══ Provided information
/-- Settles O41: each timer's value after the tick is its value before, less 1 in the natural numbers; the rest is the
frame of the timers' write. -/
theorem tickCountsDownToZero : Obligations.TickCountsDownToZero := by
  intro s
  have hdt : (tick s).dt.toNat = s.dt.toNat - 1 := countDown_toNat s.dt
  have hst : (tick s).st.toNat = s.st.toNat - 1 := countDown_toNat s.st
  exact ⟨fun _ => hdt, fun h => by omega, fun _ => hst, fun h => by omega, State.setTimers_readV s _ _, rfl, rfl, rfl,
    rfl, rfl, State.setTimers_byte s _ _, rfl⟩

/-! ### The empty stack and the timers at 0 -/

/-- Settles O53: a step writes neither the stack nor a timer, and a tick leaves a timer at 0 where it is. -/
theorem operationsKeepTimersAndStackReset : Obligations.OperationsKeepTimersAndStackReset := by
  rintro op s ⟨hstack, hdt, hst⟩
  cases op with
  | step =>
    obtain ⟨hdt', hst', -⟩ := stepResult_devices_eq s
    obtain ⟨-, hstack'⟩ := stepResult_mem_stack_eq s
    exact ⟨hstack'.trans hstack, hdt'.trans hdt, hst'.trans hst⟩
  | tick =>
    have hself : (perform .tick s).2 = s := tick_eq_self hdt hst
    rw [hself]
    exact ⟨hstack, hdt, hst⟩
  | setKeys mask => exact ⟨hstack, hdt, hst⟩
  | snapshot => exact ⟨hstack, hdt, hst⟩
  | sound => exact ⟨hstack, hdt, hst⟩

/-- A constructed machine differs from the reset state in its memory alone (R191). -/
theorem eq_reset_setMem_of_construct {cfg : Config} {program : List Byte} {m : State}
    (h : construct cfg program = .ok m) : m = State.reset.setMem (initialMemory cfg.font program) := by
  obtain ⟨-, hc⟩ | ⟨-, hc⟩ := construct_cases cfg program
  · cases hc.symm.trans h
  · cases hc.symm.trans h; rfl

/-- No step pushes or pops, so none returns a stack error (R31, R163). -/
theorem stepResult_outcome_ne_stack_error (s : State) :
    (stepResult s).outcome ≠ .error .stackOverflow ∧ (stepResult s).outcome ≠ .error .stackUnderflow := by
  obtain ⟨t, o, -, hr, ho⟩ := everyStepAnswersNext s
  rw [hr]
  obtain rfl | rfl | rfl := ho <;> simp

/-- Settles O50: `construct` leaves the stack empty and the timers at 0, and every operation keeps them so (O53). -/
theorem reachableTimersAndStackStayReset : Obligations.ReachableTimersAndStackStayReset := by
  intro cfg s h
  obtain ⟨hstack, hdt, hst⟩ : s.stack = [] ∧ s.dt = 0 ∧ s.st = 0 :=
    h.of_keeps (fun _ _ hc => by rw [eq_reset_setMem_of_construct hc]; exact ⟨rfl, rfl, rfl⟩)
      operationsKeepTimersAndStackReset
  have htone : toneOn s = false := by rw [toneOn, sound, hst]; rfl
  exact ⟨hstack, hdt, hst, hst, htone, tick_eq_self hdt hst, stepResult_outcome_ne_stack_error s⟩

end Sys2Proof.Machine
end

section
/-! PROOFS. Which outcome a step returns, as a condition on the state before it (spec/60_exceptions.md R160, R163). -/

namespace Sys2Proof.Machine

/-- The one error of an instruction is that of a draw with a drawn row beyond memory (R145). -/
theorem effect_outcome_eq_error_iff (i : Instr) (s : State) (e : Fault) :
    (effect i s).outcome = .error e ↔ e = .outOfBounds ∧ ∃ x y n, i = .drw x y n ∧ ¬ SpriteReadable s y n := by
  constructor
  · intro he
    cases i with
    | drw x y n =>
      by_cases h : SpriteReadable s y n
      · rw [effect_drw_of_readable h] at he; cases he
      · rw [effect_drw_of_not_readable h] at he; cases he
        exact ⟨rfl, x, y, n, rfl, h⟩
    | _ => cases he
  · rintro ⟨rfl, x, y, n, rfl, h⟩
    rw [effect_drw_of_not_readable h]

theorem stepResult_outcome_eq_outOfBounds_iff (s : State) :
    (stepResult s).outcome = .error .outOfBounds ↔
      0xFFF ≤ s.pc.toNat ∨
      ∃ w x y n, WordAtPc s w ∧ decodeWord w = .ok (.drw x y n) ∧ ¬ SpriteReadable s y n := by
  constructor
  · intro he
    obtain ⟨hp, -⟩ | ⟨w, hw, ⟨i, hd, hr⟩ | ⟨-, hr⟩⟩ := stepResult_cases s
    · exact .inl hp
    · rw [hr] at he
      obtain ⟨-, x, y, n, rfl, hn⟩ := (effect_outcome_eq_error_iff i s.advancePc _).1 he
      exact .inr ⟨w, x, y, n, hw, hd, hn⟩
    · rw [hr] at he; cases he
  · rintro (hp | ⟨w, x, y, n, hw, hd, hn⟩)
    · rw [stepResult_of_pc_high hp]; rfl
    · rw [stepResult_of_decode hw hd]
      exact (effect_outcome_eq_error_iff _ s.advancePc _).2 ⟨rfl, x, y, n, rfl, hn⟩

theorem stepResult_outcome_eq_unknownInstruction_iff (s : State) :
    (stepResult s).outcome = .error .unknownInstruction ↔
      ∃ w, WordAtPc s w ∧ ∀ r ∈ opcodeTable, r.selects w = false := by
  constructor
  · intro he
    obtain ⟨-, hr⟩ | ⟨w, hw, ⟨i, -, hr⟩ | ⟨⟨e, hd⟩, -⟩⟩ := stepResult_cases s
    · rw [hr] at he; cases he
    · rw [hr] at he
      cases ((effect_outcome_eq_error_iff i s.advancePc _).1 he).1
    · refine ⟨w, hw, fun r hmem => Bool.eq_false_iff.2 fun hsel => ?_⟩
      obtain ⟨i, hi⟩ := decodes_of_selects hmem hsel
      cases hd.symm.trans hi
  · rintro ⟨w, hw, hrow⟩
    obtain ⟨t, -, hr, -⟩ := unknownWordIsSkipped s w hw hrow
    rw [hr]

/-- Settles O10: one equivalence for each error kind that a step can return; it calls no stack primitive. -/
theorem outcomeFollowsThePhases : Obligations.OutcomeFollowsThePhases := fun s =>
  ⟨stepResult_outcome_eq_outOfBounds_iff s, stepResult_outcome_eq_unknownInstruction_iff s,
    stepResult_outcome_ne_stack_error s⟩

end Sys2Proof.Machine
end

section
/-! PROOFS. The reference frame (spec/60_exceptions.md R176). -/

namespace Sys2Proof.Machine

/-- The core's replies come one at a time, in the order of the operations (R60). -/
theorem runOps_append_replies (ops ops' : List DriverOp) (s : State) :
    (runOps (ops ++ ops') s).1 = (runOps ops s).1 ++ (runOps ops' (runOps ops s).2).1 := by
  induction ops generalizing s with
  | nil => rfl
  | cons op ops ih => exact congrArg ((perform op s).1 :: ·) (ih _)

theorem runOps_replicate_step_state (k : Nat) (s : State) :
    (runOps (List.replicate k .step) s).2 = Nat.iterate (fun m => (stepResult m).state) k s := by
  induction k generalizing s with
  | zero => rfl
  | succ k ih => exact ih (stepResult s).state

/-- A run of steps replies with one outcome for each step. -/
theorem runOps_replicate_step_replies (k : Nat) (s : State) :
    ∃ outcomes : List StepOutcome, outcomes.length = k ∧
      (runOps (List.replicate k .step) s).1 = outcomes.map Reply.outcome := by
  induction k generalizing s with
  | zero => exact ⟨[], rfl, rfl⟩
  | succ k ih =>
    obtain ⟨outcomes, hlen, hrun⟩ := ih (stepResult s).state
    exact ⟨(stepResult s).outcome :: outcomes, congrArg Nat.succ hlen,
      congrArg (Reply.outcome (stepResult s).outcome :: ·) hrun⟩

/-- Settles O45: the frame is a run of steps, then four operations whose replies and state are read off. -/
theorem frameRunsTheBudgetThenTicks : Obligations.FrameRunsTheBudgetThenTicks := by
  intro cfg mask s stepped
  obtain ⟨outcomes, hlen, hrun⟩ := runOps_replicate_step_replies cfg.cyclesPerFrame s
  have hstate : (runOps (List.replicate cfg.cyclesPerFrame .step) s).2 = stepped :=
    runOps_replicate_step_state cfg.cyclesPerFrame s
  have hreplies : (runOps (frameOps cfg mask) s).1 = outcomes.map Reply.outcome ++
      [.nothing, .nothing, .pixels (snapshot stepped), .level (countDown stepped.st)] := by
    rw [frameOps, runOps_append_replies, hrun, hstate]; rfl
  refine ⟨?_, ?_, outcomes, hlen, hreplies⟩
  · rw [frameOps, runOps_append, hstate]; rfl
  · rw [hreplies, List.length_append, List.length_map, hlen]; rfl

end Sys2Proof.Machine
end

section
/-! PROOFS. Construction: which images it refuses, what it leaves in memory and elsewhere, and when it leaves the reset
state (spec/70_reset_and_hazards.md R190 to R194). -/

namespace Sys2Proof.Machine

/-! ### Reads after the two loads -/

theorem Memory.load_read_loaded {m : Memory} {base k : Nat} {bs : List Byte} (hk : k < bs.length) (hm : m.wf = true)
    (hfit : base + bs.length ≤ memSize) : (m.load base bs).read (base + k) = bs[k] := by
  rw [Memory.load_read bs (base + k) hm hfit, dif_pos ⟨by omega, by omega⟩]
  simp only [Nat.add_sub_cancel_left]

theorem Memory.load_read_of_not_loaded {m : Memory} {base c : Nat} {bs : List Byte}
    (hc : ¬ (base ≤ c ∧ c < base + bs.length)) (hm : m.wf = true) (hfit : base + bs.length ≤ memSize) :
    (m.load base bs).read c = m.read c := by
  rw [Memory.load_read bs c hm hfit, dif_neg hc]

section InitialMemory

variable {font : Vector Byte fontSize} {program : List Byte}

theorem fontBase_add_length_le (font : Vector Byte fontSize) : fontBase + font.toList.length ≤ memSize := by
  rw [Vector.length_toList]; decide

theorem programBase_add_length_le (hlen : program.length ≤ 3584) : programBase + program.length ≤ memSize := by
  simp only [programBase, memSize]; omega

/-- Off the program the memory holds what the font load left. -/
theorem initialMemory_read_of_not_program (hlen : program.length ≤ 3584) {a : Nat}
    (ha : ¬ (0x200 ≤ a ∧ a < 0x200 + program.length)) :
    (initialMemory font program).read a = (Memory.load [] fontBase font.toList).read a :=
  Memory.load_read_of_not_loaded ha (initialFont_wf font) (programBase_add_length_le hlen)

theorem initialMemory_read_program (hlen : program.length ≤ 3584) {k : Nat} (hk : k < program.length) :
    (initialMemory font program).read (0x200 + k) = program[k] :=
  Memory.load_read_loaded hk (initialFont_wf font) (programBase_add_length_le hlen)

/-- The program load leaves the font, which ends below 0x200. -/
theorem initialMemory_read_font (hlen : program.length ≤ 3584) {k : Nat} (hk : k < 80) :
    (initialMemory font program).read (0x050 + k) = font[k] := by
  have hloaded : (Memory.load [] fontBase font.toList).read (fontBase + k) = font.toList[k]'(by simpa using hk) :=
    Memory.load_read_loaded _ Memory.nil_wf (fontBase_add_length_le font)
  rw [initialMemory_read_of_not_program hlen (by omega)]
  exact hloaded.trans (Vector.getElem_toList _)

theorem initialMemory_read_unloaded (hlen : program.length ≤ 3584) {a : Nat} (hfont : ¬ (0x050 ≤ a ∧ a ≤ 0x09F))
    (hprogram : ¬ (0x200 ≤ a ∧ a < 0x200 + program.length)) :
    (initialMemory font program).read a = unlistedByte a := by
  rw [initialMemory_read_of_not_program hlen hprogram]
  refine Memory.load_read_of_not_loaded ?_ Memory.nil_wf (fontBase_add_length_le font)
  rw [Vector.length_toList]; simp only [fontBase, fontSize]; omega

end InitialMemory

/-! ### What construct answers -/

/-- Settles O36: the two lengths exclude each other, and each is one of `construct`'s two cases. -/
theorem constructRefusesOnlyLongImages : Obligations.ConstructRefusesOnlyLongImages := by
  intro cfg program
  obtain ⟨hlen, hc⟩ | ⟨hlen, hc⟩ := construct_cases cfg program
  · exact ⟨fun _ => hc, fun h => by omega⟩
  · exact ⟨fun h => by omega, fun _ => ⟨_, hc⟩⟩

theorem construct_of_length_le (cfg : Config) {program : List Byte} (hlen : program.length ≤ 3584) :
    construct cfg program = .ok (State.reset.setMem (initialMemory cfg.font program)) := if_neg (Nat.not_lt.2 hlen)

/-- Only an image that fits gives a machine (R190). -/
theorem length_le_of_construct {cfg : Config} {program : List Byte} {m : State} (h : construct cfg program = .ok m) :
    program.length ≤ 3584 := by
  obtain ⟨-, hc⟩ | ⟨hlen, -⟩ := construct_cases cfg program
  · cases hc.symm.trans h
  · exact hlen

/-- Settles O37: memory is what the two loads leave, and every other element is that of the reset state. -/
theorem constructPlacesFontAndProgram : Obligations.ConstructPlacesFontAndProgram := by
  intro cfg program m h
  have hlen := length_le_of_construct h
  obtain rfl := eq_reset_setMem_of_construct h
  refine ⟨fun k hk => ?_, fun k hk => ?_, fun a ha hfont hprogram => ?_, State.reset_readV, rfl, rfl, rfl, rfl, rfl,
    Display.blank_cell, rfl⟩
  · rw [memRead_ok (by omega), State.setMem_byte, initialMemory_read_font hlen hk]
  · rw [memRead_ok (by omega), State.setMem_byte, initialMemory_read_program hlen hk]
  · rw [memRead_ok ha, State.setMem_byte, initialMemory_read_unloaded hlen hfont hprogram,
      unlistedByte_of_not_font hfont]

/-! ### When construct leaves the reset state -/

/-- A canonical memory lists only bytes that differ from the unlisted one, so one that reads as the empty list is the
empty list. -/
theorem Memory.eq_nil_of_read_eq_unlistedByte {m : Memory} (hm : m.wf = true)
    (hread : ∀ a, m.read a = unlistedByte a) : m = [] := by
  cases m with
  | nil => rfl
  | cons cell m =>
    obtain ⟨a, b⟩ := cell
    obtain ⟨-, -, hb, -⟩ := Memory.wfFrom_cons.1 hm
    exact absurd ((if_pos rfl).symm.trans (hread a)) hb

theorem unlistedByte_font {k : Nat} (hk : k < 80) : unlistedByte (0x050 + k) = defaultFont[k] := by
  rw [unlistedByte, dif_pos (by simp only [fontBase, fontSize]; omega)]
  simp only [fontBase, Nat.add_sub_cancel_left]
════
> Problem statement: Go through the entries above and copy every line containing "SpriteReadable".

> Solution to this problem:
    (effect i s).outcome = .error e ↔ e = .outOfBounds ∧ ∃ x y n, i = .drw x y n ∧ ¬ SpriteReadable s y n := by
      by_cases h : SpriteReadable s y n
      ∃ w x y n, WordAtPc s w ∧ decodeWord w = .ok (.drw x y n) ∧ ¬ SpriteReadable s y n := by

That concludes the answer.